Ease of Maintenance and Change
If the transaction ID needs to be changed, the front-end code needs to be changed and re-deployed. This makes this option maintenance-unfriendly.
BackEnd Determining the transaction Id
In this option, a request filter matches the incoming service path against the map (which is cached) of the API path and transaction IDs. Transaction ID for the given API path is retrieved and set in the MDC context.
Architecture and Design Fitment
At the outset, it looks like a natural fit. But below are the challenges
- If the same API is invoked from different journeys and the transaction ID needs to be different, the backend service requires an extra attribute, either as a header or a query parameter. This means that the front-end code still needs to be changed. The key for the Transaction ID will now become API path+ extra attribute (journey name for e,g). That said, the number of front-end code that meets this criterion is around 30% for our application.
- Many APIs have dynamic values in path parameters. How do we get a pattern from an incoming API path? This is challenging, and we were not able to find a foolproof solution.
- Per microservice standards, the same API can have different implementations for GET, PUT, POST, and DELETE. However, transaction IDs need to be different. This means that in addition to the API Path and journey name, the HTTP Method will also be part of the key.

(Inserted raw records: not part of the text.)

/-- What a trigger instruction is as a move: its bus, code, guard and source; `none` for every other instruction. -/
def trigOf : Instr → Option (Fin 16 × Nat × Guard × Src)
  | .add u g src w => some (⟨u.val, by omega⟩, 0 + w.toNat, g, src)
  | .sub u g src w => some (⟨u.val, by omega⟩, 2 + w.toNat, g, src)
  | .mul u g src w => some (⟨u.val, by omega⟩, 4 + w.toNat, g, src)
  | .mulh u g src w => some (⟨u.val, by omega⟩, 6 + w.toNat, g, src)
  | .mulhu u g src w => some (⟨u.val, by omega⟩, 8 + w.toNat, g, src)
  | .div u g src w => some (⟨u.val, by omega⟩, 10 + w.toNat, g, src)
  | .divu u g src w => some (⟨u.val, by omega⟩, 12 + w.toNat, g, src)
  | .rem u g src w => some (⟨u.val, by omega⟩, 14 + w.toNat, g, src)
  | .remu u g src w => some (⟨u.val, by omega⟩, 16 + w.toNat, g, src)
  | .and u g src w => some (⟨u.val, by omega⟩, 18 + w.toNat, g, src)
  | .or u g src w => some (⟨u.val, by omega⟩, 20 + w.toNat, g, src)
  | .xor u g src w => some (⟨u.val, by omega⟩, 22 + w.toNat, g, src)
  | .andn u g src w => some (⟨u.val, by omega⟩, 24 + w.toNat, g, src)
  | .shl u g src w => some (⟨u.val, by omega⟩, 26 + w.toNat, g, src)
  | .shr u g src w => some (⟨u.val, by omega⟩, 28 + w.toNat, g, src)
  | .sar u g src w => some (⟨u.val, by omega⟩, 30 + w.toNat, g, src)
  | .rol u g src w => some (⟨u.val, by omega⟩, 32 + w.toNat, g, src)
  | .clz u g src w => some (⟨u.val, by omega⟩, 34 + w.toNat, g, src)
  | .ctz u g src w => some (⟨u.val, by omega⟩, 36 + w.toNat, g, src)
  | .popc u g src w => some (⟨u.val, by omega⟩, 38 + w.toNat, g, src)
  | .min u g src w => some (⟨u.val, by omega⟩, 40 + w.toNat, g, src)
  | .max u g src w => some (⟨u.val, by omega⟩, 42 + w.toNat, g, src)
  | .minu u g src w => some (⟨u.val, by omega⟩, 44 + w.toNat, g, src)
  | .maxu u g src w => some (⟨u.val, by omega⟩, 46 + w.toNat, g, src)
  | .cmpeq u g src w => some (⟨u.val, by omega⟩, 48 + w.toNat, g, src)
  | .cmpne u g src w => some (⟨u.val, by omega⟩, 50 + w.toNat, g, src)
  | .cmplt u g src w => some (⟨u.val, by omega⟩, 52 + w.toNat, g, src)
  | .cmpltu u g src w => some (⟨u.val, by omega⟩, 54 + w.toNat, g, src)
  | .cmple u g src w => some (⟨u.val, by omega⟩, 56 + w.toNat, g, src)
  | .cmpleu u g src w => some (⟨u.val, by omega⟩, 58 + w.toNat, g, src)
  | .sel u g src => some (⟨u.val, by omega⟩, 60, g, src)
  | .extb u g src w => some (⟨u.val, by omega⟩, 62 + w.toNat, g, src)
  | .insb u g src w => some (⟨u.val, by omega⟩, 64 + w.toNat, g, src)
  | .sext u g src => some (⟨u.val, by omega⟩, 66, g, src)
  | .zext u g src => some (⟨u.val, by omega⟩, 68, g, src)
  | .mov u g src w => some (⟨u.val, by omega⟩, 70 + w.toNat, g, src)
  | .lea u g src => some (⟨u.val, by omega⟩, 72, g, src)
  | .bswap u g src w => some (⟨u.val, by omega⟩, 74 + w.toNat, g, src)
  | .vadd u g src ty => some (⟨2 + u.val, by omega⟩, 0 + vtyCode ty, g, src)
  | .vsub u g src ty => some (⟨2 + u.val, by omega⟩, 8 + vtyCode ty, g, src)
  | .vmul u g src ty => some (⟨2 + u.val, by omega⟩, 16 + vtyCode ty, g, src)
  | .vfma u g src ty => some (⟨2 + u.val, by omega⟩, 24 + vtyCode ty, g, src)
  | .vfms u g src ty => some (⟨2 + u.val, by omega⟩, 32 + vtyCode ty, g, src)
  | .vnfma u g src ty => some (⟨2 + u.val, by omega⟩, 40 + vtyCode ty, g, src)
  | .vmin u g src ty => some (⟨2 + u.val, by omega⟩, 48 + vtyCode ty, g, src)
  | .vmax u g src ty => some (⟨2 + u.val, by omega⟩, 56 + vtyCode ty, g, src)
  | .vabs u g src ty => some (⟨2 + u.val, by omega⟩, 64 + vtyCode ty, g, src)
  | .vneg u g src ty => some (⟨2 + u.val, by omega⟩, 72 + vtyCode ty, g, src)
  | .vcmpeq u g src ty => some (⟨2 + u.val, by omega⟩, 80 + vtyCode ty, g, src)
  | .vcmplt u g src ty => some (⟨2 + u.val, by omega⟩, 88 + vtyCode ty, g, src)
  | .vcmple u g src ty => some (⟨2 + u.val, by omega⟩, 96 + vtyCode ty, g, src)
  | .vcmpun u g src ty => some (⟨2 + u.val, by omega⟩, 104 + vtyCode ty, g, src)
  | .vand u g src ty => some (⟨2 + u.val, by omega⟩, 112 + vtyCode ty, g, src)
  | .vor u g src ty => some (⟨2 + u.val, by omega⟩, 120 + vtyCode ty, g, src)
  | .vxor u g src ty => some (⟨2 + u.val, by omega⟩, 128 + vtyCode ty, g, src)
  | .vshl u g src ty => some (⟨2 + u.val, by omega⟩, 136 + vtyCode ty, g, src)
  | .vshr u g src ty => some (⟨2 + u.val, by omega⟩, 144 + vtyCode ty, g, src)
  | .vsar u g src ty => some (⟨2 + u.val, by omega⟩, 152 + vtyCode ty, g, src)
  | .vsel u g src ty => some (⟨2 + u.val, by omega⟩, 160 + vtyCode ty, g, src)
  | .vbcast u g src ty => some (⟨2 + u.val, by omega⟩, 168 + vtyCode ty, g, src)
  | .vperm u g src ty => some (⟨2 + u.val, by omega⟩, 176 + vtyCode ty, g, src)
  | .vtbl u g src ty => some (⟨2 + u.val, by omega⟩, 184 + vtyCode ty, g, src)
  | .vredadd u g src ty => some (⟨2 + u.val, by omega⟩, 192 + vtyCode ty, g, src)
  | .vredmax u g src ty => some (⟨2 + u.val, by omega⟩, 200 + vtyCode ty, g, src)
  | .vredmin u g src ty => some (⟨2 + u.val, by omega⟩, 208 + vtyCode ty, g, src)
  | .vscan u g src ty => some (⟨2 + u.val, by omega⟩, 216 + vtyCode ty, g, src)
  | .vtopk u g src ty => some (⟨2 + u.val, by omega⟩, 224 + vtyCode ty, g, src)
  | .vcvt u g src ty => some (⟨2 + u.val, by omega⟩, 232 + vtyCode ty, g, src)
  | .vmulh u g src ty => some (⟨2 + u.val, by omega⟩, 240 + vtyCode ty, g, src)
  | .vdot2 u g src ty => some (⟨2 + u.val, by omega⟩, 248 + vtyCode ty, g, src)
  | .vclamp u g src ty => some (⟨2 + u.val, by omega⟩, 256 + vtyCode ty, g, src)
  | .vcntm u g src ty => some (⟨2 + u.val, by omega⟩, 264 + vtyCode ty, g, src)
  | .xrcp g src ty => some (8, 0 + xtyCode ty, g, src)
  | .xrsq g src ty => some (8, 8 + xtyCode ty, g, src)
  | .xsqrt g src ty => some (8, 16 + xtyCode ty, g, src)
  | .xexp2 g src ty => some (8, 24 + xtyCode ty, g, src)
  | .xlog2 g src ty => some (8, 32 + xtyCode ty, g, src)
  | .xexp g src ty => some (8, 40 + xtyCode ty, g, src)
  | .xsin g src ty => some (8, 48 + xtyCode ty, g, src)
  | .xcos g src ty => some (8, 56 + xtyCode ty, g, src)
  | .xtanh g src ty => some (8, 64 + xtyCode ty, g, src)
  | .xsigm g src ty => some (8, 72 + xtyCode ty, g, src)
  | .xgelu g src ty => some (8, 80 + xtyCode ty, g, src)
  | .xsilu g src ty => some (8, 88 + xtyCode ty, g, src)
  | .xdiv g src ty => some (8, 96 + xtyCode ty, g, src)
  | .unpk4s g src => some (4, 0, g, src)
  | .unpk4z g src => some (4, 1, g, src)
  | .unpk6s g src => some (4, 2, g, src)
  | .unpk6z g src => some (4, 3, g, src)
  | .unpk8s g src => some (4, 4, g, src)
  | .unpk8z g src => some (4, 5, g, src)
  | .unpke4 g src => some (4, 6, g, src)
  | .unpke5 g src => some (4, 7, g, src)
  | .unpksn4 g src => some (4, 8, g, src)
  | .bsread g src => some (4, 9, g, src)
  | .bsinit g src => some (4, 10, g, src)
  | .unpkix g src => some (4, 11, g, src)
  | .pack4s g src wrap => some (5, 0 + wrap.toNat, g, src)
  | .pack4z g src wrap => some (5, 4 + wrap.toNat, g, src)
  | .pack6s g src wrap => some (5, 8 + wrap.toNat, g, src)
  | .pack6z g src wrap => some (5, 12 + wrap.toNat, g, src)
  | .pack8s g src wrap => some (5, 16 + wrap.toNat, g, src)
  | .pack8z g src wrap => some (5, 20 + wrap.toNat, g, src)
  | .packe4 g src rm => some (5, 24 + prmCode rm, g, src)
  | .packe5 g src rm => some (5, 28 + prmCode rm, g, src)
  | .packb16 g src rm => some (5, 32 + prmCode rm, g, src)
  | .packh16 g src rm => some (5, 36 + prmCode rm, g, src)
  | .packix g src wrap => some (5, 40 + wrap.toNat, g, src)
  | .ld8s g src a => some (6, 0 + a.val, g, src)
  | .ld8z g src a => some (6, 4 + a.val, g, src)
  | .ld16s g src a => some (6, 8 + a.val, g, src)
  | .ld16z g src a => some (6, 12 + a.val, g, src)
  | .ld32s g src a => some (6, 16 + a.val, g, src)
  | .ld32z g src a => some (6, 20 + a.val, g, src)
  | .ld64 g src a => some (6, 24 + a.val, g, src)
  | .st8 g src a => some (6, 28 + a.val, g, src)
  | .st16 g src a => some (6, 32 + a.val, g, src)
  | .st32 g src a => some (6, 36 + a.val, g, src)
  | .st64 g src a => some (6, 40 + a.val, g, src)
  | .vld g src a => some (6, 44 + a.val, g, src)
  | .vst g src a => some (6, 48 + a.val, g, src)
  | .vldl g src a => some (6, 52 + a.val, g, src)
  | .vstl g src a => some (6, 56 + a.val, g, src)
  | .vgath g src a => some (6, 60 + a.val, g, src)
  | .vscat g src a => some (6, 64 + a.val, g, src)
  | .ldx g src a => some (6, 68 + a.val, g, src)
  | .vldx g src a => some (6, 72 + a.val, g, src)
  | .stx g src a => some (6, 76 + a.val, g, src)
  | .vstx g src a => some (6, 80 + a.val, g, src)
  | .amoadd g src a => some (6, 84 + a.val, g, src)
  | .amomin g src a => some (6, 88 + a.val, g, src)
  | .amomax g src a => some (6, 92 + a.val, g, src)
  | .amoswap g src a => some (6, 96 + a.val, g, src)
  | .amocas g src a => some (6, 100 + a.val, g, src)
  | .amofadd g src a => some (6, 104 + a.val, g, src)
  | .drain g src sc => some (6, 108 + sc.val, g, src)
  | .map g src => some (6, 112, g, src)
  | .unmap g src => some (6, 116, g, src)
  | .ownset g src => some (6, 120, g, src)
  | .br g src => some (7, 0, g, src)
  | .brc g src j => some (7, 4 + j.val, g, src)
  | .brnc g src j => some (7, 8 + j.val, g, src)
  | .call g src => some (7, 12, g, src)
  | .ret g src => some (7, 16, g, src)
  | .loop g src => some (7, 20, g, src)
  | .loopi g src => some (7, 24, g, src)
  | .exit g src => some (7, 28, g, src)
  | .wait g src => some (7, 32, g, src)
  | .csrrd g src => some (7, 36, g, src)
  | .csrwr g src => some (7, 40, g, src)
  | .trap g src => some (7, 44, g, src)
  | .qpt g src => some (7, 48, g, src)
  | .probe g src => some (7, 52, g, src)
  | .spawn g src pri => some (7, 56 + pri.val, g, src)
  | .joini g src => some (7, 60, g, src)
  | .gbar g src j => some (7, 64 + j.val, g, src)
  | .tdone g src => some (7, 68, g, src)
  | .twaitb g src => some (7, 72, g, src)
  | .eret g src => some (7, 76, g, src)
  | .halt g src => some (7, 80, g, src)
  | .mma g src sp h => some (9, 0 + 2 * sp.toNat + h.toNat, g, src)
  | .mzero g src h => some (9, 16 + h.toNat, g, src)
  | .mdrain g src h => some (9, 32 + h.toNat, g, src)
  | .mload g src h => some (9, 48 + h.toNat, g, src)
  | .msetq g src => some (9, 64, g, src)
  | .msetd g src => some (9, 80, g, src)
  | .mcfg g src => some (9, 96, g, src)
  | .cpy g src => some (10, 0, g, src)
  | .cpy2d g src => some (10, 1, g, src)
  | .cpy3d g src => some (10, 2, g, src)
  | .fill g src => some (10, 3, g, src)
  | .cpst g src => some (10, 4, g, src)
  | .atom g src => some (10, 5, g, src)
  | .atomnr g src => some (10, 6, g, src)
  | .afence g src => some (10, 7, g, src)
  | .gathr g src => some (11, 0, g, src)
  | .scatr g src => some (11, 1, g, src)
  | .binput g src => some (11, 2, g, src)
  | .binflush g src => some (11, 3, g, src)
  | .binplay g src => some (11, 4, g, src)
  | .fqcnt g src => some (11, 5, g, src)
  | .tdecl g src => some (11, 6, g, src)
  | .tld g src => some (11, 7, g, src)
  | .tst g src => some (11, 8, g, src)
  | .tadd g src => some (11, 9, g, src)
  | .tscan g src => some (11, 10, g, src)
  | .tnext g src => some (11, 11, g, src)
  | .tclose g src => some (11, 12, g, src)
  | .tdense g src => some (11, 13, g, src)
  | .tcount g src => some (11, 14, g, src)
  | .tpool g src => some (11, 15, g, src)
  | .rkon g src => some (14, 0, g, src)
  | .rkoff g src => some (14, 1, g, src)
  | .rkldt g src => some (14, 2, g, src)
  | .rkstt g src => some (14, 3, g, src)
  | .rkkey g src => some (14, 4, g, src)
  | .rkcmp g src => some (14, 5, g, src)
  | .rkwr g src => some (14, 6, g, src)
  | .rktt g src => some (14, 7, g, src)
  | .rkcnt g src => some (14, 8, g, src)
  | .rkfind g src => some (14, 9, g, src)
  | .rkmapi g src => some (14, 10, g, src)
  | .wset g src n => some (12, 0 + n.val, g, src)
  | .wrel g src n => some (12, 8 + n.val, g, src)
  | .wstat g src n => some (12, 16 + n.val, g, src)
  | .wskip g src n => some (12, 24 + n.val, g, src)
  | .kld g src => some (13, 0, g, src)
  | .kst g src => some (13, 16, g, src)
  | .kmap g src f => some (13, 32 + f.val, g, src)
  | .kpair g src o => some (13, 48 + o.val, g, src)
  | .kcmp g src => some (13, 64, g, src)
  | .ksort g src => some (13, 80, g, src)
  | .reclu g src m => some (13, 96 + m.val, g, src)
  | .kremap g src => some (13, 112, g, src)
  | .kget g src => some (13, 128, g, src)
  | .kset g src => some (13, 144, g, src)
  | .kcnt g src => some (13, 160, g, src)
  | .kxld g src => some (13, 176, g, src)
  | .kxst g src => some (13, 192, g, src)
  | .kfmt g src => some (13, 208, g, src)
  | _ => none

As you observe, key generation and determination become very complex as the application and journey become complex.
Performance and reliability
Whenever a request is received, a small computation is done to determine the transaction ID. This adds to the latency (even if it is less than ten milliseconds) and is also a point of failure. When the transaction ID is not set, troubleshooting becomes complex.
Scalability to new features
Whenever new features or journeys are added, the only change is to update the configurations, which maintain the mapping between API path, method, journey name, and transaction ID. This makes it very easy and scalable for new features.
Ease of Maintenance and Change
If any change is required for the transaction IDs, no code change is involved. Only configuration changes are required.
Final Decision
As you might see, each option is drastically different, with its strengths and weaknesses. The impact of each strength and weakness is very high, making decision-making very difficult. We also need to take into account the stage of the project and the changes that are required for the developed epics.
We assumed that transaction IDs would be mostly the same, approved it with the operations and business teams, and decided to use the front-end option. Changing the functionalities already delivered had a short-term impact, and every journey developed after that undergoes a painful and time-sensitive discussion on transaction IDs. However, the simplicity of architecture and implementation outweighed the ease of maintenance and flexibility.